I am not sure what I think of this gentle approach. I suppose it strikes me as a deficit, if not an impoverishment, though I find it difficult to locate exactly why.
If I reflect on my childhood, these were the stories that made me want to attend Sunday School. The book of Judges had an especially direct appeal. You can deny me G.I. Joe, but you cannot deny me Samson and his Action Team.
Judy Garland in the time of Judges: commission by "Uncle Arthur" |
Right — a child will skew any story told to fit their particular self-prescription. As will their parents. Or any thinking adult, really. But I think the Bible and its fabulously bloody messiness offers a particular challenge for anyone with ears to hear. These are ancient, difficult stories to get any sort of grasp on at all. But you’ve got to take a stab at it — 'cos like everyone named in the Bible, yer gonna die, too, and you know it.
Next: back to The Martyrs' Mirror.
4 comments:
Back at work again, so I'm going to try to comment on a few of these.
It sounds like we had similar debates with our teachers. I remember our 8th grade Bible teacher used to love to lecture us on how we shouldn't watch violent movies. (In the hallways, the 8th grade boys used to talk about the movies they had seen on television the night before.)
I was never allowed to watch any of these movies, so I was envious of my classmates. I also had a bit of a chip on my shoulder about not being able to watch all the movies that my classmates were always talking about. (I think you and I have this in common?) So I always reacted adversely to these lectures that tried to make us feel ashamed of being attracted to violent media.

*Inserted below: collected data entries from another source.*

theorem State.dropAnswer_keeps {T r s x1} (w : within [.host] T = true) (h : Keeps T r s) : Keeps T r (State.dropAnswer s x1) := by
  refine Keeps.then (A := [.host]) ?_ w h
  clear w h
  unfold State.dropAnswer
  repeat' (first | ((with_reducible apply within_of); rfl) | with_reducible (first | exact Keeps.refl | apply State.modMbox_keeps | apply Keeps.ite | apply Keeps.foldl | apply Keeps.forAll | apply Keeps.foldlPair | intro _ _) | split | dsimp only [refuse, okS, okB, okParts])

theorem State.answerPart_keeps {T r s x1 x2} (w : within [.clk, .host] T = true) (h : Keeps T r s) : Keeps T r (State.answerPart s x1 x2) := by
  refine Keeps.then (A := [.clk, .host]) ?_ w h
  clear w h
  unfold State.answerPart
  repeat' (first | ((with_reducible apply within_of); rfl) | with_reducible (first | exact Keeps.refl | apply State.dropAnswer_keeps | apply State.post_keeps | apply Keeps.ite | apply Keeps.foldl | apply Keeps.forAll | apply Keeps.foldlPair | intro _ _) | split | dsimp only [refuse, okS, okB, okParts])

theorem State.dropHeld_keeps {T r s x1} (w : within [.host] T = true) (h : Keeps T r s) : Keeps T r (State.dropHeld s x1) := by
  refine Keeps.then (A := [.host]) ?_ w h
  clear w h
  unfold State.dropHeld
  repeat' (first | ((with_reducible apply within_of); rfl) | with_reducible (first | exact Keeps.refl | apply State.modMbox_keeps | apply Keeps.ite | apply Keeps.foldl | apply Keeps.forAll | apply Keeps.foldlPair | intro _ _) | split | dsimp only [refuse, okS, okB, okParts])

theorem State.take_keeps {T A r s code h' p serve} (g : ∀ p s, Keeps A s (Ans.st (serve p s))) (v : within A T = true)
    (w : within [.clk, .host] T = true) (h : Keeps T r s) : Keeps T r (State.take s code h' p serve) := by
  have g' : ∀ p x, Keeps T r x → Keeps T r (loaderOnly code serve p x).st := fun p x hx => by
    unfold loaderOnly
    split
    · exact hx
    · exact (g p x).then v hx
  have pw : within [.host] T = true := by
    unfold within at w ⊢
    simp_all
  unfold State.take
  repeat' (first | assumption | with_reducible (first | apply State.post_keeps | apply State.dropAnswer_keeps | apply State.dropHeld_keeps | apply State.answerPart_keeps | apply State.modMbox_keeps | apply Ans.send_keeps | apply g') | split | dsimp only)

theorem State.undefinedRequest_keeps {T r s run} (g : ∀ x, Keeps T x (run x)) (w : within [.clk, .host] T = true) (h : Keeps T r s) :
    Keeps T r (State.undefinedRequest s run) := by
  have v : within [.clk] T = true := by
    unfold within at w ⊢
    simp_all
  unfold State.undefinedRequest
  split
  · exact (g _).then (by unfold within; simp) (State.bump_keeps v h)
  · exact State.confined_keeps w h

theorem State.writeReq_keeps {T r s x1 x2 x3} (w : within [.host] T = true) (h : Keeps T r s) : Keeps T r (State.writeReq s x1 x2 x3) := by
  refine Keeps.then (A := [.host]) ?_ w h
  clear w h
  unfold State.writeReq
  repeat' (first | ((with_reducible apply within_of); rfl) | with_reducible (first | exact Keeps.refl | apply State.modMbox_keeps | apply Keeps.ite | apply Keeps.foldl | apply Keeps.forAll | apply Keeps.foldlPair | intro _ _) | split | dsimp only [refuse, okS, okB, okParts])

theorem hostCmd_keeps {T A s code h' p serve} (g : ∀ p s, Keeps A s (Ans.st (serve p s))) (v : within A T = true)
    (w : within [.clk, .host] T = true) : KeepsO T s (hostCmd code h' p serve s) := by
  have pw : within [.host] T = true := by
    unfold within at w ⊢
    simp_all
  unfold hostCmd
  split
  · exact KeepsO.next Keeps.refl
  · split
    · split
      · exact KeepsO.next (State.take_keeps g v w (State.writeReq_keeps pw Keeps.refl))
      · exact KeepsO.next (State.holdReq_keeps pw (State.writeReq_keeps pw Keeps.refl))
    · split
      · exact KeepsO.next (State.undefinedRequest_keeps (fun _ => State.take_keeps g v w (State.writeReq_keeps pw Keeps.refl)) w Keeps.refl)
      · exact KeepsO.next (State.confined_keeps w Keeps.refl)

theorem State.modStream_keeps {T r s x1 x2} (w : within [.host] T = true) (h : Keeps T r s) : Keeps T r (State.modStream s x1 x2) := by
  refine Keeps.then (A := [.host]) ?_ w h
  clear w h
  unfold State.modStream
  repeat' (first | ((with_reducible apply within_of); rfl) | with_reducible (first | exact Keeps.refl | apply State.modHost_keeps | apply Keeps.ite | apply Keeps.foldl | apply Keeps.forAll | apply Keeps.foldlPair | intro _ _) | split | dsimp only [refuse, okS, okB, okParts])

theorem State.unitLost_keeps {T r s x1 x2} (w : within [.host] T = true) (h : Keeps T r s) : Keeps T r (State.unitLost s x1 x2) := by
  refine Keeps.then (A := [.host]) ?_ w h
  clear w h
  unfold State.unitLost
  repeat' (first | ((with_reducible apply within_of); rfl) | with_reducible (first | exact Keeps.refl | apply State.modStream_keeps | apply State.raise_keeps | apply Keeps.ite | apply Keeps.foldl | apply Keeps.forAll | apply Keeps.foldlPair | intro _ _) | split | dsimp only [refuse, okS, okB, okParts])

theorem State.streamReport_keeps {T r s x1 x2} (w : within [.host] T = true) (h : Keeps T r s) : Keeps T r (State.streamReport s x1 x2) := by
  refine Keeps.then (A := [.host]) ?_ w h
  clear w h
  unfold State.streamReport
  repeat' (first | ((with_reducible apply within_of); rfl) | with_reducible (first | exact Keeps.refl | apply State.modStream_keeps | apply State.raise_keeps | apply Keeps.ite | apply Keeps.foldl | apply Keeps.forAll | apply Keeps.foldlPair | intro _ _) | split | dsimp only [refuse, okS, okB, okParts])

theorem State.unitDone_keeps {T r s x1} (w : within [.host] T = true) (h : Keeps T r s) : Keeps T r (State.unitDone s x1) := by
  refine Keeps.then (A := [.host]) ?_ w h
  clear w h
  unfold State.unitDone
  repeat' (first | ((with_reducible apply within_of); rfl) | with_reducible (first | exact Keeps.refl | apply State.modStream_keeps | apply State.streamReport_keeps | apply Keeps.ite | apply Keeps.foldl | apply Keeps.forAll | apply Keeps.foldlPair | intro _ _) | split | dsimp only [refuse, okS, okB, okParts])

theorem State.writeUnit_keeps {T r s x1 x2} (w : within [.host] T = true) (h : Keeps T r s) : Keeps T r (State.writeUnit s x1 x2) := by
  refine Keeps.then (A := [.host]) ?_ w h
  clear w h
  unfold State.writeUnit
  repeat' (first | ((with_reducible apply within_of); rfl) | with_reducible (first | exact Keeps.refl | apply State.modStream_keeps | apply State.unitDone_keeps | apply Keeps.ite | apply Keeps.foldl | apply Keeps.forAll | apply Keeps.foldlPair | intro _ _) | split | dsimp only [refuse, okS, okB, okParts])

theorem State.raiseMid_keeps {T r s x1 x2 x3 x4} (w : within [.host] T = true) (h : Keeps T r s) : Keeps T r (State.raiseMid s x1 x2 x3 x4) := by
  refine Keeps.then (A := [.host]) ?_ w h
  clear w h
  unfold State.raiseMid
  repeat' (first | ((with_reducible apply within_of); rfl) | with_reducible (first | exact Keeps.refl | apply State.addDetail_keeps | apply State.modHost_keeps | apply Keeps.ite | apply Keeps.foldl | apply Keeps.forAll | apply Keeps.foldlPair | intro _ _) | split | dsimp only [refuse, okS, okB, okParts])

theorem State.modPlcPort_keeps {T r s x1 x2} (w : within [.plc] T = true) (h : Keeps T r s) : Keeps T r (State.modPlcPort s x1 x2) := by
  refine Keeps.then (A := [.plc]) ?_ w h
  clear w h
  unfold State.modPlcPort
  repeat' (first | ((with_reducible apply within_of); rfl) | with_reducible (first | exact Keeps.refl | apply State.modPlc_keeps | apply Keeps.ite | apply Keeps.foldl | apply Keeps.forAll | apply Keeps.foldlPair | intro _ _) | split | dsimp only [refuse, okS, okB, okParts])

theorem State.queueFault_keeps {T r s x1 x2 x3} (w : within [.ring] T = true) (h : Keeps T r s) : Keeps T r (State.queueFault s x1 x2 x3) := by
  refine Keeps.then (A := [.ring]) ?_ w h
  clear w h
  unfold State.queueFault
  repeat' (first | ((with_reducible apply within_of); rfl) | with_reducible (first | exact Keeps.refl | apply State.modRing_keeps | apply Keeps.ite | apply Keeps.foldl | apply Keeps.forAll | apply Keeps.foldlPair | intro _ _) | split | dsimp only [refuse, okS, okB, okParts])

theorem State.raiseRaw_keeps {T r s x1 x2} (w : within [.host] T = true) (h : Keeps T r s) : Keeps T r (State.raiseRaw s x1 x2) := by
  refine Keeps.then (A := [.host]) ?_ w h
  clear w h
  unfold State.raiseRaw
  repeat' (first | ((with_reducible apply within_of); rfl) | with_reducible (first | exact Keeps.refl | apply State.addDetail_keeps | apply Keeps.ite | apply Keeps.foldl | apply Keeps.forAll | apply Keeps.foldlPair | intro _ _) | split | dsimp only [refuse, okS, okB, okParts])

theorem State.modSafIn_keeps {T r s x1 x2} (w : within [.saf] T = true) (h : Keeps T r s) : Keeps T r (State.modSafIn s x1 x2) := by
  refine Keeps.then (A := [.saf]) ?_ w h
  clear w h
  unfold State.modSafIn
  repeat' (first | ((with_reducible apply within_of); rfl) | with_reducible (first | exact Keeps.refl | apply State.modSaf_keeps | apply Keeps.ite | apply Keeps.foldl | apply Keeps.forAll | apply Keeps.foldlPair | intro _ _) | split | dsimp only [refuse, okS, okB, okParts])

theorem State.modScEntry_keeps {T r s x1 x2} (w : within [.saf] T = true) (h : Keeps T r s) : Keeps T r (State.modScEntry s x1 x2) := by
  refine Keeps.then (A := [.saf]) ?_ w h
  clear w h
  unfold State.modScEntry
  repeat' (first | ((with_reducible apply within_of); rfl) | with_reducible (first | exact Keeps.refl | apply State.modSaf_keeps | apply Keeps.ite | apply Keeps.foldl | apply Keeps.forAll | apply Keeps.foldlPair | intro _ _) | split | dsimp only [refuse, okS, okB, okParts])

theorem State.countStart_keeps {T r s x1 x2} (w : within [.host] T = true) (h : Keeps T r s) : Keeps T r (State.countStart s x1 x2) := by
  refine Keeps.then (A := [.host]) ?_ w h
  clear w h
  unfold State.countStart
  repeat' (first | ((with_reducible apply within_of); rfl) | with_reducible (first | exact Keeps.refl | apply State.modHost_keeps | apply Keeps.ite | apply Keeps.foldl | apply Keeps.forAll | apply Keeps.foldlPair | intro _ _) | split | dsimp only [refuse, okS, okB, okParts])

theorem State.raiseAt_keeps {T r s x1 x2 x3 x4 x5 x6} (w : within [.host] T = true) (h : Keeps T r s) : Keeps T r (State.raiseAt s x1 x2 x3 x4 x5 x6) := by
  refine Keeps.then (A := [.host]) ?_ w h
  clear w h
  unfold State.raiseAt
  repeat' (first | ((with_reducible apply within_of); rfl) | with_reducible (first | exact Keeps.refl | apply State.addDetail_keeps | apply State.countStart_keeps | apply Keeps.ite | apply Keeps.foldl | apply Keeps.forAll | apply Keeps.foldlPair | intro _ _) | split | dsimp only [refuse, okS, okB, okParts])

theorem State.wordLost_keeps {T r s x1} (w : within [.host] T = true) (h : Keeps T r s) : Keeps T r (State.wordLost s x1) := by
  refine Keeps.then (A := [.host]) ?_ w h
  clear w h
  unfold State.wordLost
  repeat' (first | ((with_reducible apply within_of); rfl) | with_reducible (first | exact Keeps.refl | apply State.modStream_keeps | apply State.raise_keeps | apply Keeps.ite | apply Keeps.foldl | apply Keeps.forAll | apply Keeps.foldlPair | intro _ _) | split | dsimp only [refuse, okS, okB, okParts])

theorem State.modCourse_keeps {T r s x1 x2} (w : within [.courses] T = true) (h : Keeps T r s) : Keeps T r (State.modCourse s x1 x2) := by
  refine Keeps.then (A := [.courses]) ?_ w h
  clear w h
  unfold State.modCourse
  repeat' (first | ((with_reducible apply within_of); rfl) | with_reducible (first | exact Keeps.refl | apply State.modCourses_keeps | apply Keeps.ite | apply Keeps.foldl | apply Keeps.forAll | apply Keeps.foldlPair | intro _ _) | split | dsimp only [refuse, okS, okB, okParts])

end Sys2Proof.Machine
end

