theorem State.modScEntry_sound {s x1 x2} (h : Sound s) : Sound (State.modScEntry s x1 x2) := by
  unfold State.modScEntry
  repeat' (first | with_reducible assumption | with_reducible (first | refine State.modSaf_sound ?_ (by (first | exact fun a => a | exact fun a => by simpa [upd] using a | (intro a; (try dsimp only); repeat' split) <;> first | exact a | simpa [upd] using a | simp_all)) (by (first | exact fun a => a | exact fun a => by simpa [upd] using a | (intro a; (try dsimp only); repeat' split) <;> first | exact a | simpa [upd] using a | simp_all)) | apply Sound.ite | apply Sound.foldl | apply Sound.forAll | apply Sound.foldlPair | intro _ _ _) | split | dsimp only [refuse, okS, okB, okParts])

theorem State.countStart_sound {s x1 x2} (h : Sound s) : Sound (State.countStart s x1 x2) := State.modHost_sound h (fun a => a.updQueue (fun _ b => b))

theorem State.raiseAt_sound {s x1 x2 x3 x4 x5 x6} (h : Sound s) : Sound (State.raiseAt s x1 x2 x3 x4 x5 x6) := by
  unfold State.raiseAt
  refine State.addDetail_sound ?_
  split
  · exact State.modHost_sound h (fun a => a.updQueue (fun _ b => b))
  · exact h

theorem State.wordLost_sound {s x1} (h : Sound s) : Sound (State.wordLost s x1) := by
  unfold State.wordLost
  repeat' (first | with_reducible assumption | with_reducible (first | refine State.modStream_sound ?_ (by first | exact fun _ a => ⟨a.1, a.2⟩ | exact fun _ a => a | exact fun _ a => fifoPushUnit_ok a | exact fun _ a => Fifo.flush_ok a) | apply State.raise_sound | apply Sound.ite | apply Sound.foldl | apply Sound.forAll | apply Sound.foldlPair | intro _ _ _) | split | dsimp only [refuse, okS, okB, okParts])

theorem State.modCourse_sound {s x1 x2} (h : Sound s) : Sound (State.modCourse s x1 x2) := by
  unfold State.modCourse
  repeat' (first | with_reducible assumption | with_reducible (first | refine State.modCourses_sound ?_ (by (first | exact fun a => a | exact fun a => by simpa [upd] using a | (intro a; (try dsimp only); repeat' split) <;> first | exact a | simpa [upd] using a | simp_all)) | apply Sound.ite | apply Sound.foldl | apply Sound.forAll | apply Sound.foldlPair | intro _ _ _) | split | dsimp only [refuse, okS, okB, okParts])

end Sys2Proof.Machine
end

So, I pointed out that there was lots of violence in the Bible.
"No," he said. "That's an Old Testament idea. Nowhere in the New Testament does Jesus say kill all the Romans."
...and he was right. Although he somewhat missed my point. I wasn't saying that Jesus endorsed the violence--I was just trying to make the point that the bible stories were full of violence. And how come that got a pass?
While we're on the subject, I also think Christian reviewers gave a free pass to all the violence in the Chronicles of Narnia movies. I mean, sure, it wasn't nearly as graphic as a lot of other films. But i was raised (as I think you were) that any depiction of violence on the screen that was intended to excite was considered sinful--whether it was bloodless or not. So how come Chronicles of Narnia got a free pass by Christian reviewers? (I complained about this a lot back at the time.)
I think the POV I garnered from hearing the bloody Bible stories, and later the accounts in Martyrs' Mirror, was Jehovah's concern for human life ranked a great deal lower on his ladder of concerns than did his concern for the human heart.
As for Christian movie reviewers, once I was introduced to Roger Ebert it was Game Over for that lot. A girl I was smitten with used to quip, "The violence and the sex I can deal with -- but did they have to swear so much?" That pretty much summed up the entire back pages of two or three decades' worth of Christianity Today, I'd say.
Hey, welcome back to the comment board, btw -- good ta see ya!
Thank you. I'm still only able to comment when I'm at work. And work is only half the week at the moment, so I may be irregular in my comments and responses. But I'll chime in when I can.